The goal of newborn screening is to detect disorders that are threatening to life or long-term health before they become symptomatic. These conditions include inborn errors of metabolism, endocrine disorders, hemoglobinopathies, immunodeficiency, cystic fibrosis, and critical congenital heart defects. Early treatment of these rare disorders may significantly reduce mortality and morbidity in affected patients.

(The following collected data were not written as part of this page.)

/-- The poison a command meets (R184). -/
def commandPoison (s : State) (g : Group) (m : MCmd) : Option FaultInfo :=
  let a (o : MatOp) := regPoison s g o 1
  let ab (o : MatOp) := (a o).orElse fun _ => regPoison s g o 2
  match m.instr with
  | .mld o => (imageParts (hdrAt g.hdrs o.md) o.flags.toNat).findSome? fun p => operandPoison s g (m.off + p.1) p.2
  | .mst o => a o
  | .mmul o => ab o
  | .madd o => ab o
  | .msub o => ab o
  | .mscale o => (a o).orElse fun _ => if (hdrAt g.hdrs o.ma).rank = 0 then none else operandPoison s g m.off 4
  | .mtrn o => a o
  | .mrecomp o => a o
  | .mdense o => a o
  | .mrank o => a o
  | .mnorm o => a o
  | .mma o => (ab o).orElse fun _ => tilePoisoned s g o m.ztile
  | .zld _ => operandPoison s g m.off 16384
  | .zst o => tilePoisoned s g o m.ztile
  | .zcvt o => tilePoisoned s g o m.ztile
  | _ => none

/-- The headers of a group with md's replaced. -/
def putHdr (s : State) (gk : Nat) (md : BitVec 5) (f : MHeader → MHeader) : State :=
  modGroup s gk fun g => { g with hdrs := g.hdrs.set md.toNat (f (hdrAt g.hdrs md)) }

/-- A value is written to md: its bytes, its rank, its write count (R175, R176, R193). -/
def writeValue (s : State) (g : Group) (md : BitVec 5) (tag : Nat) (sat : Bool) (v : MatVal) : State :=
  let h := hdrAt g.hdrs md
  let s := (valueParts h tag sat v).foldl (claimWrite g.core h) s
  putHdr s g.gk md fun h => { withRank (BitVec.ofNat 6 (rankOf v)) h with tr := false }

/-- A recompressed value is written to md if it fits; else the rank-overflow fault waits for the next matrix instruction (R183,
R206). -/
def writeKept (s : State) (g : Group) (md : BitVec 5) (v : MatVal) : State :=
  if rankOf v ≤ capacity (hdrAt g.hdrs md) then writeValue s g md 0 false v
  else modGroup s g.gk fun g => { g with mover := some md.toNat }

/-- The factors of a result rounded to FP32 (Table 7.4). -/
def factors32 : MatVal → MatVal
  | .pair us vs => .pair (us.map fun c => c.map rnd) (vs.map fun c => c.map rnd)
  | v => v

/-- A result is placed in md (R177, R178): `exact` gives it again from the operands as if they were dense. -/
def placeMatrix (s : State) (g : Group) (m : MCmd) (md : BitVec 5) (v : MatVal) (exact : Unit → MatVal) : State :=
  let h := hdrAt g.hdrs md
  match placing h m.mpol (rankOf v) with
  | .fits => writeValue s g md 0 false v
  | .fallback => writeValue s g md 0 false (exact ())
  | .recompress => writeKept s g md (recompressed h m.tol (factors32 v))
  | _ => s

/-- A value as a dense one. -/
def asDense (v : MatVal) : MatVal := .dense (denseOf v)

/-- The scalar of `mscale`. -/
def scalarOf (s : State) (g : Group) (m : MCmd) : FVal := val32 (BitVec.ofNat 32 (leNat (scratchRead s g.core m.off 4)))

/-- The first columns of a factor pair (R205). -/
def truncated (k : Nat) : MatVal → MatVal
  | .pair us vs => if k = 0 then .zero else .pair (us.take k) (vs.take k)
  | v => v

/-- The bytes of `mst` (R199): with tr the image of the transposed value. -/
def storeImage (s : State) (g : Group) (h : MHeader) : List Byte :=
  let img := imageOf s g.core h
  let f := h.fmt.toNat
  let codes := codesOf (elemBits f) img
  let turned :=
    if !h.tr then img
    else if h.rank = 63 then
      let rows := chunks 64 64 codes
      bytesOf (elemBits f) ((List.range 64).flatMap fun i => (List.range 64).map fun j => (rows.getD j []).getD i 0)
    else
      let cols := chunks 64 (2 * h.rank.toNat) codes
      bytesOf (elemBits f) ((List.range h.rank.toNat).flatMap fun c => cols.getD (2 * c + 1) [] ++ cols.getD (2 * c) [])
  canonImage { h with tr := false } h.rank.toNat turned

/-- The effect of a command (R193 to R210). -/
def runCommand (s : State) (g : Group) (m : MCmd) : State :=
  let val (r : BitVec 5) : MatVal := regValue s g r
  let copy (d a : BitVec 5) : MatVal := copied (hdrAt g.hdrs a).fmt.toNat (hdrAt g.hdrs d).fmt.toNat (val a)
  match m.instr with
  | .mclaim o =>
    match m.claim with
    | none => s
    | some b =>
      let s := modCore s g.core fun c =>
        { c with
          tiles := memClear c.tiles (1024 * b) (1024 * o.imm.toNat)
          tilePoison := clearUnits c.tilePoison (1024 * b) (1024 * o.imm.toNat) }
      putHdr s g.gk o.md fun h => { withRank 0 h with sbase := BitVec.ofNat 8 b, scount := BitVec.ofNat 9 o.imm.toNat }
  | .mrel o => putHdr s g.gk o.md relHdr
  | .mld o =>
    let h := loadHdr o (hdrAt g.hdrs o.md)
    let bs := canonImage h o.flags.toNat (scratchRead s g.core m.off (imageLen h o.flags.toNat))
    let s := ((imageParts h o.flags.toNat).map fun p => (p.1, (bs.drop p.1).take p.2)).foldl (claimWrite g.core h) s
    putHdr s g.gk o.md (loadHdr o)
  | .mst o =>
    let h := hdrAt g.hdrs o.ma
    let bs := storeImage s g h
    (imageParts h h.rank.toNat).foldl (fun s p => scratchStore s g.core (m.off + p.1) ((bs.drop p.1).take p.2)) s
  | .mzero o => putHdr s g.gk o.md zeroHdr
  | .mhdrFmt o => putHdr s g.gk o.md (setFmt o)
  | .mhdrKey o => putHdr s g.gk o.md (keyHdr o)
  | .mhdrWc o => putHdr s g.gk o.md (wcHdr o)
  | .mhdrSofs o => putHdr s g.gk o.md (sofsHdr o)
  | .mhdrSt o => scratchStore s g.core m.off (hdrBytes (hdrAt g.hdrs o.ma))
  | .mmul o => placeMatrix s g m o.md (matMul (val o.ma) (val o.mb)) fun _ => matMul (asDense (val o.ma)) (asDense (val o.mb))
  | .madd o => placeMatrix s g m o.md (matAdd (val o.ma) (val o.mb)) fun _ => matAdd (asDense (val o.ma)) (asDense (val o.mb))
  | .msub o =>
    placeMatrix s g m o.md (matAdd (val o.ma) (negated (val o.mb))) fun _ => matAdd (asDense (val o.ma)) (asDense (negated (val o.mb)))
  | .mscale o => placeMatrix s g m o.md (matScale (scalarOf s g m) (val o.ma)) fun _ => matScale (scalarOf s g m) (asDense (val o.ma))
  | .mtrn o => placeMatrix s g m o.md (transposed (copy o.md o.ma)) fun _ => transposed (asDense (copy o.md o.ma))
  | .mrecomp o => writeKept s g o.md (recompressed (hdrAt g.hdrs o.md) m.tol (val o.ma))
  | .mdense o => writeValue s g o.md 0 false (asDense (copy o.md o.ma))
  | .mrank o => placeMatrix s g m o.md (truncated o.imm.toNat (val o.ma)) fun _ => asDense (truncated o.imm.toNat (val o.ma))
  | .mnorm o =>
    scratchStore s g.core m.off (leBytes ((normBits (val o.ma)).toNat + 2 ^ 32 * (hdrAt g.hdrs o.ma).rank.toNat) 8)
  | .mma o => tileWrite s g.core m.ztile (mmaCodes (val o.ma) (val o.mb) (o.qf.getLsbD 0) (tileCodes s g.core m.ztile))
  | .zld _ => tileWrite s g.core m.ztile ((codesOf 32 (scratchRead s g.core m.off 16384)).map (canonCode 10))
  | .zst _ => scratchStore s g.core m.off (bytesOf 32 (tileCodes s g.core m.ztile))
  | .zcvt o =>
    writeValue s g o.md (o.qf.toNat % 4) (o.qf.getLsbD 2) (.dense (chunks 64 64 ((tileCodes s g.core m.ztile).map (codeVal 10))))
  | .zzero _ => tileWrite s g.core m.ztile (List.replicate 4096 0)
  | _ => s
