/-- A sector of a stream as the host holds it: what a partition wrote is encrypted under the key it was written with (R420, R424). -/
def encrypted (x : StreamSector) : StreamSector :=
  match x.tag with
  | none => x
  | some (p, k) => { x with bytes := (List.range 64).map (Config.cipherByte p k x.sector x.bytes) }

/-- A stream written to host memory from its address on, as far as host memory goes; its bytes have a framing that the manual does not give
(R424; log entry 42). -/
def writeStream (s : State) (x : Stream) : State :=
  let pa := x.addr.toNat
  let n := min (Config.streamLength x) (2 ^ 52 - pa)
  if isHost pa then { s with mem := memWrite s.mem pa ((List.range n).map (Config.streamByte x)) } else s

/-- RECOVERY_POINT (R424): every sector of the partition's HBM ranges is streamed to the host address, and its write log is cleared; a
partition with work is refused. -/
def execRecoveryPoint (part : Nat) (addr : DWord) (s : State) : Res :=
  .next (if hostBlocked s || part ≥ 8 then s
    else if hasWork s part then eventUnnamed s part
    else
      let s := flushPart s part
      let x := { streamOf s part with addr := addr }
      let sent := { x with sectors := x.sectors.map encrypted }
      sendHost (modPart (writeStream { s with streams := s.streams ++ [x] } sent) part fun q => { q with writeLog := [], logOverflow := false })
        (.stream sent))

/-- Every grid, group, record and waiting operation of a partition is gone. -/
def dropWork (s : State) (p : Nat) : State :=
  let gks := (s.groups.filter fun g => g.record.part == p).map fun g => g.gk
  let mine (gk : Nat) : Bool := gks.contains gk
  let core (c : Core) : Core :=
    { c with
      mqueue := c.mqueue.filter (fun m => !(mine m.gk)), mrun := c.mrun.filter (fun m => !(mine m.gk))
      help := c.help.filter fun l => !(mine l.waiter) }
  let cluster (e : Nat × Cluster) : Nat × Cluster :=
    if (partOf s p).pclust.getLsbD e.1 then (e.1, { resv := e.2.resv }) else e
  { s with
    issues := s.issues.filter fun i => !(i.members.any fun m => mine m.1)
    ops := s.ops.filter fun o => !(mine o.gk)
    groups := s.groups.filter fun g => g.record.part != p
    grids := s.grids.filter fun g => g.record.part != p
    waiters := s.waiters.filter fun w => w.part != p
    cores := s.cores.map fun c => (c.1, core c.2)
    clusters := s.clusters.map cluster
    dies := s.dies.map fun d => (d.1, { d.2 with frames := d.2.frames.filter (fun f => f.part != p), inv := tdel d.2.inv p }) }

/-- The HBM of a partition as a stream holds it. -/
def restoreStream (s : State) (x : Stream) : State :=
  let mine (n : Nat) : Bool := ownsPa s x.part (64 * n)
  let s :=
    { s with
      mem := s.mem.filter fun c => !(mine (c.1 / 64))
      sealed := s.sealed.filter fun e => !(mine e.1)
      sizeTags := s.sizeTags.filter fun e => !(mine (8 * e.1))
      poison := s.poison.filter fun n => !(mine n) }
  x.sectors.foldl
    (fun s e =>
      { s with
        mem := memWrite s.mem (64 * e.sector) e.bytes
        sealed := match e.tag with | some t => tset s.sealed e.sector t | none => s.sealed
        sizeTags := match e.size with | some n => tset s.sizeTags (e.sector / 8) n | none => s.sizeTags
        poison := if e.poisoned then s.poison ++ [e.sector] else s.poison }) s

/-- ROLLBACK (R425): a stream of the partition's current key generation is written back, the partition's caches, decks and landings
are discarded, and the write log is returned. -/
def execRollback (part stream : Nat) (s : State) : Res :=
  .next (if hostBlocked s then s
    else
      match s.streams[stream]? with
      | none => eventUnnamed s part
      | some x =>
        if x.part != part || x.gen != keyGen s part then eventUnnamed s part
        else
          let p := partOf s part
          sendHost (restoreStream (discardCaches (dropWork s part) part) x) (.writeLog p.writeLog p.logOverflow))

/-! ## Cold reset (R440) -/

/-- The boot ROM accepts an image: its key has the fused hash, its signature verifies, its version has not been rolled back (R422). -/
def imageVerifies (x : BootImage) : Bool :=
  digestOf x.key == Config.fusedHash && Config.slhVerifies x.key x.image x.signature && decide (Config.fusedVersion ≤ x.version)

/-- COLD_RESET (R422, R428, R440): every register takes its reset value, and firmware runs if the image in the boot window verifies;
else the device offers its boot status and nothing more. Verified firmware publishes the capability word with it. A module that fails
training is down. HBM is not scrubbed, but what partitions wrote is under keys that are gone; host
memory, the boot window, the host's streams and what it has received stay, and so do the inputs to come. -/
def execColdReset (s : State) : Res :=
  let image := s.bootWindow.filter imageVerifies
  let t :=
    { State.reset with
      agenda := s.agenda, fresh := s.fresh, names := s.names, mem := s.mem, poison := s.poison, sizeTags := s.sizeTags
      sealed := s.sealed.map fun e => (e.1, (8, 0))
      bootWindow := s.bootWindow, running := image, booted := image.isSome
      untrained := s.untrained, modulesDown := s.untrained
      hostOut := s.hostOut ++ [.bootStatus image.isSome s.untrained], streams := s.streams }
  .next (if image.isSome then sendHost t (.capability deviceCap) else t)

end Sys2Proof.Machine
end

The principles of newborn screening, screening policies, testing, and follow-up are reviewed here. Specific disorders and screening for hearing loss and critical congenital heart defects are discussed separately. (See "Inborn errors of metabolism: Identifying the specific disorder", section on 'Newborn screening' and "Screening the newborn for hearing loss" and "Newborn screening for critical congenital heart disease using pulse oximetry".)

BACKGROUND

Neonatal metabolic screening began in the early 1960s with the work of Robert Guthrie, who developed a screening test for phenylketonuria (PKU) and a system for the collection and transportation of small blood samples on filter paper (known as the Guthrie card) [1]. The screening technique he developed (the Guthrie test) was a bacterial inhibition assay. It was based upon the principle that the inhibition of bacterial growth on an agar plate produced by a biochemical compound (on a disc) is prevented by an amino acid or metabolite with a structure similar to the inhibitory substance. When a blood specimen contains greater than normal quantities of an amino acid or metabolite, a large growth of bacteria occurs around the disc. This technique has been used to detect other inborn errors of metabolism, including maple syrup urine disease, homocystinuria, tyrosinemia, and histidinemia.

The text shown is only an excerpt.